Saber cómo circula la sangre en una pierna o un brazo es posible gracias al eco doppler. Mediante ultrasonido se examina el flujo sanguíneo, y se determina si hay coágulos y obstrucciones. El pene, un órgano que adquiere su máxima expresión con la sangre que lo alimenta, también es evaluado con eco doppler.
La prueba se realiza en pacientes con disfunción eréctil, que no ha podido ser resuelta con tratamientos convencionales, destaca Juan Fernando Uribe, urólogo y andrólogo y coordinador de los estudios de doppler peneano en el Centro de Imágenes Diagnósticas de Medellín, Colombia.
"Actualmente pensamos que la disfunción eréctil es un problema vascular. El pene es una `bomba" como el corazón, con las mismas enfermedades, las mismas venas y arterias. Lo que le suceda al pene es una anticipación de lo que le ocurrirá al corazón", subraya Uribe, quien participó en el XVI Simposio Internacional de Sexualidad efectuado recientemente en Caracas.
¿Por qué consideran al pene una `bomba" como el corazón?
Ambos funcionan con sangre. Los dos hacen sístole y diástole. En el pene, la sístole -muy larga- es la erección. Y la diástole es todavía más larga: el tiempo que pasa el pene sin erección. Si el pene empieza a fallar es porque la arteria cavernosa que lo mantiene erecto sufre algún tipo de daño; cuando esto es así, la siguiente arteria que se daña es la coronaria cardiaca. Por eso decimos que el pene es un indicador de lo que va a pasar con el corazón.

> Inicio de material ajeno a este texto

/-! ### `State.modStore` -/

@[simp] theorem modStore_pending (p : Nat) (f : Store → Store) : (s.modStore p f).pending = s.pending := rfl
@[simp] theorem modStore_sys (p : Nat) (f : Store → Store) : (s.modStore p f).sys = s.sys := rfl
@[simp] theorem modStore_log (p : Nat) (f : Store → Store) : (s.modStore p f).log = s.log := rfl
@[simp] theorem modStore_host (p : Nat) (f : Store → Store) : (s.modStore p f).host = s.host := rfl
@[simp] theorem modStore_cmds (p : Nat) (f : Store → Store) : (s.modStore p f).cmds = s.cmds := rfl
@[simp] theorem modStore_nextCmd (p : Nat) (f : Store → Store) : (s.modStore p f).nextCmd = s.nextCmd := rfl
@[simp] theorem modStore_tasks (p : Nat) (f : Store → Store) : (s.modStore p f).tasks = s.tasks := rfl
@[simp] theorem modStore_nextTask (p : Nat) (f : Store → Store) : (s.modStore p f).nextTask = s.nextTask := rfl
@[simp] theorem modStore_scanHeld (p : Nat) (f : Store → Store) : (s.modStore p f).scanHeld = s.scanHeld := rfl
@[simp] theorem modStore_dies (p : Nat) (f : Store → Store) : (s.modStore p f).dies = s.dies := rfl
@[simp] theorem modStore_programs (p : Nat) (f : Store → Store) : (s.modStore p f).programs = s.programs := rfl
@[simp] theorem modStore_parts (p : Nat) (f : Store → Store) : (s.modStore p f).parts = s.parts := rfl
@[simp] theorem modStore_ctxs (p : Nat) (f : Store → Store) : (s.modStore p f).ctxs = s.ctxs := rfl
@[simp] theorem modStore_endpoints (p : Nat) (f : Store → Store) : (s.modStore p f).endpoints = s.endpoints := rfl
@[simp] theorem modStore_nextEndpoint (p : Nat) (f : Store → Store) : (s.modStore p f).nextEndpoint = s.nextEndpoint := rfl
@[simp] theorem modStore_shards (p : Nat) (f : Store → Store) : (s.modStore p f).shards = s.shards := rfl
@[simp] theorem modStore_media (p : Nat) (f : Store → Store) : (s.modStore p f).media = s.media := rfl
@[simp] theorem modStore_vols (p : Nat) (f : Store → Store) : (s.modStore p f).vols = s.vols := rfl
@[simp] theorem modStore_leases (p : Nat) (f : Store → Store) : (s.modStore p f).leases = s.leases := rfl
@[simp] theorem modStore_cols (p : Nat) (f : Store → Store) : (s.modStore p f).cols = s.cols := rfl
@[simp] theorem modStore_queries (p : Nat) (f : Store → Store) : (s.modStore p f).queries = s.queries := rfl
@[simp] theorem modStore_scans (p : Nat) (f : Store → Store) : (s.modStore p f).scans = s.scans := rfl
@[simp] theorem modStore_links (p : Nat) (f : Store → Store) : (s.modStore p f).links = s.links := rfl
@[simp] theorem modStore_fabric (p : Nat) (f : Store → Store) : (s.modStore p f).fabric = s.fabric := rfl
@[simp] theorem modStore_errs (p : Nat) (f : Store → Store) : (s.modStore p f).errs = s.errs := rfl
@[simp] theorem modStore_rcv (p : Nat) (f : Store → Store) : (s.modStore p f).rcv = s.rcv := rfl
@[simp] theorem modStore_power (p : Nat) (f : Store → Store) : (s.modStore p f).power = s.power := rfl
@[simp] theorem modStore_sec (p : Nat) (f : Store → Store) : (s.modStore p f).sec = s.sec := rfl
@[simp] theorem modStore_free (p : Nat) (f : Store → Store) : (s.modStore p f).free = s.free := rfl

El doppler mostrará la velocidad del flujo sanguíneo en los vasos del miembro viril; cuánto se demora para conseguir la erección; qué tipo de erección; las anormalidades en el tejido.
Los urólogos "tratamos las fallas eréctiles como un problema de hemodinamia. En el corazón utilizamos la ecocardiografía. En el pene recurrimos al doppler, que sería el equivalente", subrayó.
El examen no es doloroso y se lleva a cabo en 30 minutos, aproximadamente, describe Uribe. "Lo primero que hacemos es ver el pene sin erección: medimos el diámetro de la arteria y estudiamos el tejido. Después inyectamos en el órgano una sustancia que produce la erección, y analizamos con ultrasonido la velocidad de la sangre dentro de arterias y venas". Todo se registra y se envía al médico o médica que solicitó el doppler.
Interesa saber si la velocidad de la sangre dentro de la arteria es tan baja como para pensar que el paciente sufre un problema vascular. Si el doppler resulta muy bueno, el problema que dificulta la erección es más psicológico. El doppler ayuda a clasificar mejor la disfunción.
La prueba "es ideal para saber cómo está el pene del paciente a quien se le eliminó la próstata quirúrgicamente". También, para los hombres que no responden bien al tratamiento farmacológico contra la disfunción eréctil. Igualmente, en aquellos casos en que ha habido abuso sexual y el presunto culpable alega "supuesta impotencia" . Y para los varones candidatos a la colocación de prótesis en el pene.